Даже сегодня я не могу понять, как это Фредриксону с помощью двух шестеренок удалось придать пароходу такой плавный и быстрый ход. Однако любые предположения здесь все равно бесплодны. Если хатифнатт может передвигаться с помощью собственной наэлектризованности (которую некоторые называли тоской или беспокойством), то никого не должно удивлять, что кораблю достаточно двух шестеренок. Ну ладно, я оставляю эту тему и перехожу к Фредриксону, который, нахмурив лоб, разглядывал обрывок якорного каната.

— Как я зол, — бубнил он себе под нос. — Просто страшно зол. Никогда так не злился. Его изгрызли!

Мы переглянулись.

— Ты ведь знаешь, какие у меня мелкие зубы, — сказал я.

— А я слишком ленив, чтобы перегрызть такой толстый канат, — заметил Юксаре.
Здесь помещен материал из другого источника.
-- ==== Sys2Proof/Machine/EngineSteps.lean ====
section
/-! DEFINITION. The steps of the engines: acceptance (R281), performance, report (R282, R283, R288), and faults (R298). They
act on the core in hand. -/

namespace Sys2Proof.Machine

/-! ## Choosing a command -/

/-- Replace a command by its place in program order. -/
def State.setCmd (s : State) (e : Eng) (c : Cmd) : State := s.setFifo e ((s.core.fifo e).map fun k => if k.ord = c.ord then c else k)

/-- Remove a command. -/
def State.dropCmd (s : State) (e : Eng) (c : Cmd) : State := s.setFifo e ((s.core.fifo e).filter fun k => k.ord != c.ord)

/-- Act with the bank of a command in hand, as its A stream. -/
def State.asCmd (s : State) (c : Cmd) (f : State → State) : State :=
  { (f { s.focusBank c.bank with sid := .A }).focusBank s.bankNo with sid := s.sid }

/-- Class of a command; BTINV makes no access. -/
def Cmd.cls (c : Cmd) : Option (Fin 16) := (tailOf c.instr).map CTail.cls

/-! ## VINDEX (R299) -/

/-- The command is removed, and its A stream traps at the command's word as if the word had not issued (log 63, DEDUCED). -/
def State.vindex (s : State) (e : Eng) (c : Cmd) (i x : Nat) : State :=
  (s.dropCmd e c).asCmd c fun t =>
    let u := (t.unpop c.undo).setSt { t.st with l := c.loops }
    u.takeTrapAt cVINDEX c.epc (BitVec.ofNat 64 (i * 2 ^ 32 + x))

/-! ## The bytes of a command (R224, R304) -/

/-- Byte ranges that a command reads at addresses known at acceptance. -/
def Cmd.sources (c : Cmd) : List (Nat × Nat) :=
  match c.instr with
  | .cpy _ _ _ _ _ _ _ | .cpys _ _ _ _ _ _ _ =>
    (upFrom 0 c.rows).map fun r => let x := c.row r; (x.1, srcBytes (convTypes c.bfmt x.1 x.2.1 c.srcType) x.2.2)
  | .cpyt esz _ _ _ _ _ => (upFrom 0 (c.val 2)).map fun r => (c.val 1 + r * (c.val 3 % 2 ^ 32), c.beside 0 * sizeBytes esz)
  | .cfetchif _ _ _ _ _ _ => [(c.val 1, 1)]
  | .kvfetch _ _ _ _ _ _ => c.data.map fun va => (va, c.walk.getD 4 0)
  | .gath esz _ _ _ _ _ => c.data.map fun x => (c.val 1 + x * sizeBytes esz, sizeBytes esz)
  | .scat esz _ _ _ _ _ => [(c.val 1, c.val 3 * sizeBytes esz)]
  | .scadd t _ _ _ _ _ => [(c.val 1, c.val 3 * if t = .int64 then 8 else 4)]
  | .compact esz _ _ _ _ _ => [(c.val 1, c.val 3 * c.beside 2 * sizeBytes esz)]
  | .intersect _ _ _ _ _ _ => [(c.val 1, 8 * c.val 3), (c.val 2, 8 * c.val 3)]
  | .select st _ _ _ _ _ _ => [(c.val 1, c.val 3 * (selType st).bits / 8)]
  | _ => []

/-- Byte ranges that hold all that a command reads; those of a table element that SCADD updates are written as well. -/
def Cmd.mayRead (c : Cmd) : List (Nat × Nat) :=
  match c.instr with
  | .cfetchif _ _ _ _ _ _ => [(c.val 1 / 16384 * 16384, 16384)]
  | .intersect esz _ _ _ _ _ => c.sources ++ [(c.beside 4, 64 * c.val 3 * sizeBytes esz), (c.beside 0, 64 * c.val 3 * sizeBytes esz)]
  | .scadd _ _ _ _ _ _ => c.sources ++ c.writes
  | _ => c.sources

/-- What a command reads at acceptance: the indices, or the descriptor, the block-table entries and the bitmaps, which the descriptor names. -/
def State.acceptReads (s : State) (c : Cmd) : List (Nat × Nat) :=
  match c.instr with
  | .gath _ _ _ _ _ _ | .scat _ _ _ _ _ _ | .scadd _ _ _ _ _ _ => [(c.val 2, 4 * c.val 3)]
  | .kvfetch _ _ _ _ _ _ =>
    let at_ := (c.val 1, 32)
    (match s.engRead c (c.val 1) 32 with
      | .error _ => [at_]
      | .ok (b, _) =>
        let (btva, sbva, _, _, _) := kvFields b
        let lo := c.val 2 / 64
        let n := (c.val 2 + c.val 3) / 64 + 1 - lo
        [at_, (btva + 8 * lo, 8 * n), (sbva + 8 * lo, 8 * n)])
  | _ => []

/-- Where a byte range stands, as command `c` reaches it: in the core's own banks, in another core's, or at home page by page. A stream in
BMC pages may be longer than what it expands to. -/
def State.spots (s : State) (c : Cmd) (store : Bool) (r : Nat × Nat) : List (Nat × Nat) :=
  let r := if s.codecOf c r.1 store = 0 then r else (r.1, r.2 + r.2 / 8 + 592)
  let own := (ownParts s.coreNo s.bank.map c.maps r).map fun x => (scratchLoc s.coreNo x.1, x.2)
  match winOf r.1 with
  | .core k off => if k = s.coreNo then own else [(scratchLoc k off, r.2)]
  | .mapped =>
    own ++ (upFrom 0 ((r.1 % 4096 + r.2 + 4095) / 4096)).filterMap fun i =>
      let lo := max r.1 ((r.1 / 4096 + i) * 4096)
      let hi := min (r.1 + r.2) ((r.1 / 4096 + i + 1) * 4096)
      match s.xlate s.space lo (!store) store with
      | .ok (p, _) => some (p.loc, hi - lo)
      | .error _ => none
  | .self _ | .control _ _ | .device _ | .nothing => own

/-- Whether two lists of ranges share a byte. -/
def sharesByte (a b : List (Nat × Nat)) : Bool := a.any fun x => b.any fun y => overlaps x.1 x.2 y.1 y.2

/-- Ranges of VAs as places, with the bank of the command in hand. -/
def State.places (s : State) (c : Cmd) (store : Bool) (l : List (Nat × Nat)) : List (Nat × Nat) :=
  let t := { s.focusBank c.bank with sid := .A }
  l.flatMap (t.spots c store)

/-- What a copy reads and writes of the core's own banks beside its data: the headers of e2m1x blocks, and the exponent planes of the runs that its
writes touch, with the elements and the headers that they are computed from (R194, R195). -/
def State.besides (s : State) (c : Cmd) (store : Bool) : List (Nat × Nat) :=
  if !c.isCopy then []
  else
    let l := c.mayWrite.flatMap (ownParts s.coreNo (s.bankAt s.coreNo c.bank).map c.maps)
    let planes := (List.finRange 16).flatMap fun k => (planeRuns c.bfmt k l).map fun e => (k.val * 2 ^ 18, e)
    let data := planes.flatMap fun p => p.2.2.2.map fun i => (p.1 + i * p.2.2.1.bits / 8, (p.2.2.1.bits + 7) / 8)
    let heads := (planes.filter fun p => p.2.2.1 == .e2m1x).flatMap fun p => p.2.2.2.map fun i => (headerAt c.bfmt (p.1 + i / 2), 2)
    (c.ownHeaders (!store) ++ if store then planes.map fun p => (p.2.1, 2) else data ++ heads).map fun r => (scratchLoc s.coreNo r.1, r.2)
— Я тоже не виноват! — завопил Шнырек, хотя оправдываться ему было совсем не за чем… Никто никогда не слышал, чтобы он говорил неправду, даже если речь шла о его пуговичной коллекции (что достойно удивления, ведь он был настоящим коллекционером). Видно, у этого зверька было слишком мало фантазии.

И тут мы услышали легкое покашливание, а повернувшись, увидели очень маленького клипдасса. Он сидел под тентом и щурился.

— Вот как, — сказал Фредриксон. — Вот как?! — с ударением повторил он.

— У меня режутся зубки, — смущенно объяснил маленький Клипдасс. — Мне просто необходимо что-нибудь грызть.

— Но почему именно якорный канат? — удивился Фредриксон.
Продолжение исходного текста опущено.